Businesses have become under increasing threat of cyber-attacks over the last few years, which is why SWIFT has updated it's Customer Security Controls Framework (CSCF) to provide more security for the financial sector.
To find out more about how CSCF v2022 aims to protect against cross-border payment fraud, read on.
- Cyber security threats in cross-border payments
Opportunistic hackers often target cross-border payments as it is harder for banks to recover the money once it has been taken out.
According to Fin Extra: “The lack of transparency around the path of these transactions means it can be exploited easily by hackers.”
In addition to this, every country has separate regulations on cyber security, which means there is no single body regulating and managing these cross-border transactions to check they are legitimate.
What’s more, payments from, or between, emerging economies are often least secure, as there are fewer policies in place, so the countries can expand their business opportunities at a faster pace.
- How does SWIFT help?
SWIFT provides secure messaging services to its network of corporations and financial institutions. In addition to this, it gives its members standards for communicating, regulatory compliance, and products and services to make integration and access easier.
- What is the updated version?
As SWIFT is the “backbone of global financial communication”, it is essential it continues to develop to handle the changing threats of cyber security. Its latest version CSCF v2022 stipulates that all financial institutions connected to the SWIFT network will be obligated to implement an anti-fraud solution, instead of this being advisory.
By making it a mandatory requirement for organizations by mid-2022, it hopes this will reduce fraudulent fiscal losses and create a safer, more secure environment for financial transactions.
- How does it provide better protection of cross-border payments?
Several changes have been made to the framework to help it achieve its goal of providing better protection for international payments. These include limiting messaging to the SWIFT network outside of business working hours and red-flagging transactions that are beyond usual amounts, so they are investigated before being sent to the SWIFT network.

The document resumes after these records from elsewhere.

-- ==== Sys2Proof/Syntax.lean ====
section
/-! DEFINITION. The decoded instructions: one constructor per row of spec/opcode_table.json, in mnemonic-code order.
A constructor's arguments are the operand fields that the row's rule says the record carries, in the order rd, rs1,
rs2, imm; `imm` is the assembled 32-bit immediate (30_encoding.md R86 to R93). -/

namespace Sys2Proof

inductive Instr where
  -- Loads and stores (41_loads_stores.md)
  | lb (rd rs1 : Reg) (imm : Imm)
  | lh (rd rs1 : Reg) (imm : Imm)
  | lw (rd rs1 : Reg) (imm : Imm)
  | ld (rd rs1 : Reg) (imm : Imm)
  | lbu (rd rs1 : Reg) (imm : Imm)
  | lhu (rd rs1 : Reg) (imm : Imm)
  | lwu (rd rs1 : Reg) (imm : Imm)
  | sb (rs1 rs2 : Reg) (imm : Imm)
  | sh (rs1 rs2 : Reg) (imm : Imm)
  | sw (rs1 rs2 : Reg) (imm : Imm)
  | sd (rs1 rs2 : Reg) (imm : Imm)
  -- Integer-immediate, shift-immediate and upper-immediate rows (42_integer_immediate.md)
  | addi (rd rs1 : Reg) (imm : Imm)
  | slti (rd rs1 : Reg) (imm : Imm)
  | sltiu (rd rs1 : Reg) (imm : Imm)
  | xori (rd rs1 : Reg) (imm : Imm)
  | ori (rd rs1 : Reg) (imm : Imm)
  | andi (rd rs1 : Reg) (imm : Imm)
  | slli (rd rs1 : Reg) (imm : Imm)
  | srli (rd rs1 : Reg) (imm : Imm)
  | srai (rd rs1 : Reg) (imm : Imm)
  | lui (rd : Reg) (imm : Imm)
  | auipc (rd : Reg) (imm : Imm)
  | addiw (rd rs1 : Reg) (imm : Imm)
  | slliw (rd rs1 : Reg) (imm : Imm)
  | srliw (rd rs1 : Reg) (imm : Imm)
  | sraiw (rd rs1 : Reg) (imm : Imm)
  -- Register-register, multiply-divide and 32-bit-narrow rows (43_integer_register.md)
  | add (rd rs1 rs2 : Reg)
  | sub (rd rs1 rs2 : Reg)
  | sll (rd rs1 rs2 : Reg)
  | slt (rd rs1 rs2 : Reg)
  | sltu (rd rs1 rs2 : Reg)
  | xor (rd rs1 rs2 : Reg)
  | srl (rd rs1 rs2 : Reg)
  | sra (rd rs1 rs2 : Reg)
  | or (rd rs1 rs2 : Reg)
  | and (rd rs1 rs2 : Reg)
  | mul (rd rs1 rs2 : Reg)
  | mulh (rd rs1 rs2 : Reg)
  | mulhsu (rd rs1 rs2 : Reg)
  | mulhu (rd rs1 rs2 : Reg)
  | div (rd rs1 rs2 : Reg)
  | divu (rd rs1 rs2 : Reg)
  | rem (rd rs1 rs2 : Reg)
  | remu (rd rs1 rs2 : Reg)
  | addw (rd rs1 rs2 : Reg)
  | subw (rd rs1 rs2 : Reg)
  | sllw (rd rs1 rs2 : Reg)
  | srlw (rd rs1 rs2 : Reg)
  | sraw (rd rs1 rs2 : Reg)
  | mulw (rd rs1 rs2 : Reg)
  | divw (rd rs1 rs2 : Reg)
  | divuw (rd rs1 rs2 : Reg)
  | remw (rd rs1 rs2 : Reg)
  | remuw (rd rs1 rs2 : Reg)
  -- Atomic-memory rows (44_atomic.md)
  | lrW (rd rs1 rs2 : Reg) (imm : Imm)
  | scW (rd rs1 rs2 : Reg) (imm : Imm)
  | amoswapW (rd rs1 rs2 : Reg) (imm : Imm)
  | amoaddW (rd rs1 rs2 : Reg) (imm : Imm)
  | amoxorW (rd rs1 rs2 : Reg) (imm : Imm)
  | amoandW (rd rs1 rs2 : Reg) (imm : Imm)
  | amoorW (rd rs1 rs2 : Reg) (imm : Imm)
  | amominW (rd rs1 rs2 : Reg) (imm : Imm)
  | amomaxW (rd rs1 rs2 : Reg) (imm : Imm)
  | amominuW (rd rs1 rs2 : Reg) (imm : Imm)
  | amomaxuW (rd rs1 rs2 : Reg) (imm : Imm)
  | lrD (rd rs1 rs2 : Reg) (imm : Imm)
  | scD (rd rs1 rs2 : Reg) (imm : Imm)
  | amoswapD (rd rs1 rs2 : Reg) (imm : Imm)
  | amoaddD (rd rs1 rs2 : Reg) (imm : Imm)
  | amoxorD (rd rs1 rs2 : Reg) (imm : Imm)
  | amoandD (rd rs1 rs2 : Reg) (imm : Imm)
  | amoorD (rd rs1 rs2 : Reg) (imm : Imm)
  | amominD (rd rs1 rs2 : Reg) (imm : Imm)
  | amomaxD (rd rs1 rs2 : Reg) (imm : Imm)
  | amominuD (rd rs1 rs2 : Reg) (imm : Imm)
  | amomaxuD (rd rs1 rs2 : Reg) (imm : Imm)
  -- Branches and jumps (45_control_transfer.md)
  | beq (rs1 rs2 : Reg) (imm : Imm)
  | bne (rs1 rs2 : Reg) (imm : Imm)
  | blt (rs1 rs2 : Reg) (imm : Imm)
  | bge (rs1 rs2 : Reg) (imm : Imm)
  | bltu (rs1 rs2 : Reg) (imm : Imm)
  | bgeu (rs1 rs2 : Reg) (imm : Imm)
  | jalr (rd rs1 : Reg) (imm : Imm)
  | jal (rd : Reg) (imm : Imm)
  -- System and misc-mem rows (46_system_misc_mem.md)
  | ecall (rd rs1 : Reg) (imm : Imm)
  | csrrw (rd rs1 : Reg) (imm : Imm)
  | csrrs (rd rs1 : Reg) (imm : Imm)
  | csrrc (rd rs1 : Reg) (imm : Imm)
  | csrrwi (rd rs1 : Reg) (imm : Imm)
  | csrrsi (rd rs1 : Reg) (imm : Imm)
  | csrrci (rd rs1 : Reg) (imm : Imm)
  | fence (rd rs1 : Reg) (imm : Imm)
  | fencei (rd rs1 : Reg) (imm : Imm)
deriving DecidableEq, Repr

end Sys2Proof
end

A process will be established to issue and check confirmation messages to ensure receipt of payments and reconcile accounting records with end-of-day statement messages so fraudulent entries can be spotted at the earliest opportunity.

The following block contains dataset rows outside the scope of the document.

-- ==== Sys2Proof/WellFormed.lean ====
section
/-! DEFINITION. Which instructions have an encoding: the immediate lies in its shape's range (30_encoding.md R86 to
R94). Register indices are in 0 to 31 by their type. -/

namespace Sys2Proof

/-- I and S shapes: -2048 to 2047 (30_encoding.md R87, R88). -/
def immI (imm : Imm) : Bool := decide (-2048 ≤ imm.toInt ∧ imm.toInt ≤ 2047)

/-- B shape: even, -4096 to 4094 (30_encoding.md R89). -/
def immB (imm : Imm) : Bool := decide (-4096 ≤ imm.toInt ∧ imm.toInt ≤ 4094 ∧ imm.toNat % 2 = 0)

/-- U shape: a multiple of 4096 (30_encoding.md R90). -/
def immU (imm : Imm) : Bool := decide (imm.toNat % 4096 = 0)

/-- J shape: even, -1048576 to 1048574 (30_encoding.md R91). -/
def immJ (imm : Imm) : Bool := decide (-1048576 ≤ imm.toInt ∧ imm.toInt ≤ 1048574 ∧ imm.toNat % 2 = 0)

/-- AMO shape: the 2-bit ordering field, 0 to 3 (30_encoding.md R92). -/
def immAmo (imm : Imm) : Bool := decide (imm.toNat ≤ 3)

/-- SH shape: the 6-bit shift amount, 0 to 63 (30_encoding.md R93). -/
def immSh (imm : Imm) : Bool := decide (imm.toNat ≤ 63)

/-- The immediate lies in the range of the row's shape; register-register rows have none. -/
def Instr.wellFormed : Instr → Bool
  | .lb _ _ imm => immI imm
  | .lh _ _ imm => immI imm
  | .lw _ _ imm => immI imm
  | .ld _ _ imm => immI imm
  | .lbu _ _ imm => immI imm
  | .lhu _ _ imm => immI imm
  | .lwu _ _ imm => immI imm
  | .sb _ _ imm => immI imm
  | .sh _ _ imm => immI imm
  | .sw _ _ imm => immI imm
  | .sd _ _ imm => immI imm
  | .addi _ _ imm => immI imm
  | .slti _ _ imm => immI imm
  | .sltiu _ _ imm => immI imm
  | .xori _ _ imm => immI imm
  | .ori _ _ imm => immI imm
  | .andi _ _ imm => immI imm
  | .slli _ _ imm => immSh imm
  | .srli _ _ imm => immSh imm
  | .srai _ _ imm => immSh imm
  | .lui _ imm => immU imm
  | .auipc _ imm => immU imm
  | .addiw _ _ imm => immI imm
  | .slliw _ _ imm => immSh imm
  | .srliw _ _ imm => immSh imm
  | .sraiw _ _ imm => immSh imm
  | .add _ _ _ => true
  | .sub _ _ _ => true
  | .sll _ _ _ => true
  | .slt _ _ _ => true
  | .sltu _ _ _ => true
  | .xor _ _ _ => true
  | .srl _ _ _ => true
  | .sra _ _ _ => true
  | .or _ _ _ => true
  | .and _ _ _ => true
  | .mul _ _ _ => true
  | .mulh _ _ _ => true
  | .mulhsu _ _ _ => true
  | .mulhu _ _ _ => true
  | .div _ _ _ => true
  | .divu _ _ _ => true
  | .rem _ _ _ => true
  | .remu _ _ _ => true
  | .addw _ _ _ => true
  | .subw _ _ _ => true
  | .sllw _ _ _ => true
  | .srlw _ _ _ => true
  | .sraw _ _ _ => true
  | .mulw _ _ _ => true
  | .divw _ _ _ => true
  | .divuw _ _ _ => true
  | .remw _ _ _ => true
  | .remuw _ _ _ => true
  | .lrW _ _ _ imm => immAmo imm
  | .scW _ _ _ imm => immAmo imm
  | .amoswapW _ _ _ imm => immAmo imm
  | .amoaddW _ _ _ imm => immAmo imm
  | .amoxorW _ _ _ imm => immAmo imm
  | .amoandW _ _ _ imm => immAmo imm
  | .amoorW _ _ _ imm => immAmo imm
  | .amominW _ _ _ imm => immAmo imm
  | .amomaxW _ _ _ imm => immAmo imm
  | .amominuW _ _ _ imm => immAmo imm
  | .amomaxuW _ _ _ imm => immAmo imm
  | .lrD _ _ _ imm => immAmo imm
  | .scD _ _ _ imm => immAmo imm
  | .amoswapD _ _ _ imm => immAmo imm
  | .amoaddD _ _ _ imm => immAmo imm
  | .amoxorD _ _ _ imm => immAmo imm
  | .amoandD _ _ _ imm => immAmo imm
  | .amoorD _ _ _ imm => immAmo imm
  | .amominD _ _ _ imm => immAmo imm
  | .amomaxD _ _ _ imm => immAmo imm
  | .amominuD _ _ _ imm => immAmo imm
  | .amomaxuD _ _ _ imm => immAmo imm
  | .beq _ _ imm => immB imm
  | .bne _ _ imm => immB imm
  | .blt _ _ imm => immB imm
  | .bge _ _ imm => immB imm
  | .bltu _ _ imm => immB imm
  | .bgeu _ _ imm => immB imm
  | .jalr _ _ imm => immI imm
  | .jal _ imm => immJ imm
  | .ecall _ _ imm => immI imm
  | .csrrw _ _ imm => immI imm
  | .csrrs _ _ imm => immI imm
  | .csrrc _ _ imm => immI imm
  | .csrrwi _ _ imm => immI imm
  | .csrrsi _ _ imm => immI imm
  | .csrrci _ _ imm => immI imm
  | .fence _ _ imm => immI imm
  | .fencei _ _ imm => immI imm

end Sys2Proof
end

There will also be central checks on payments and SWIFT messages to determine if there are any abnormal activities taking place. Statistical and artificial intelligence models will detect anomalies, such as unusual amounts or beneficiaries, new characteristics like country or message type, abnormal context, or an unusual transaction time.
Included in the latest update is also the ability to track session numbers within the messaging interface. This will help ensure sequential session numbering follows on without any breaks, as a gap could mean the logical terminal logged in from another terminal and raise security concerns.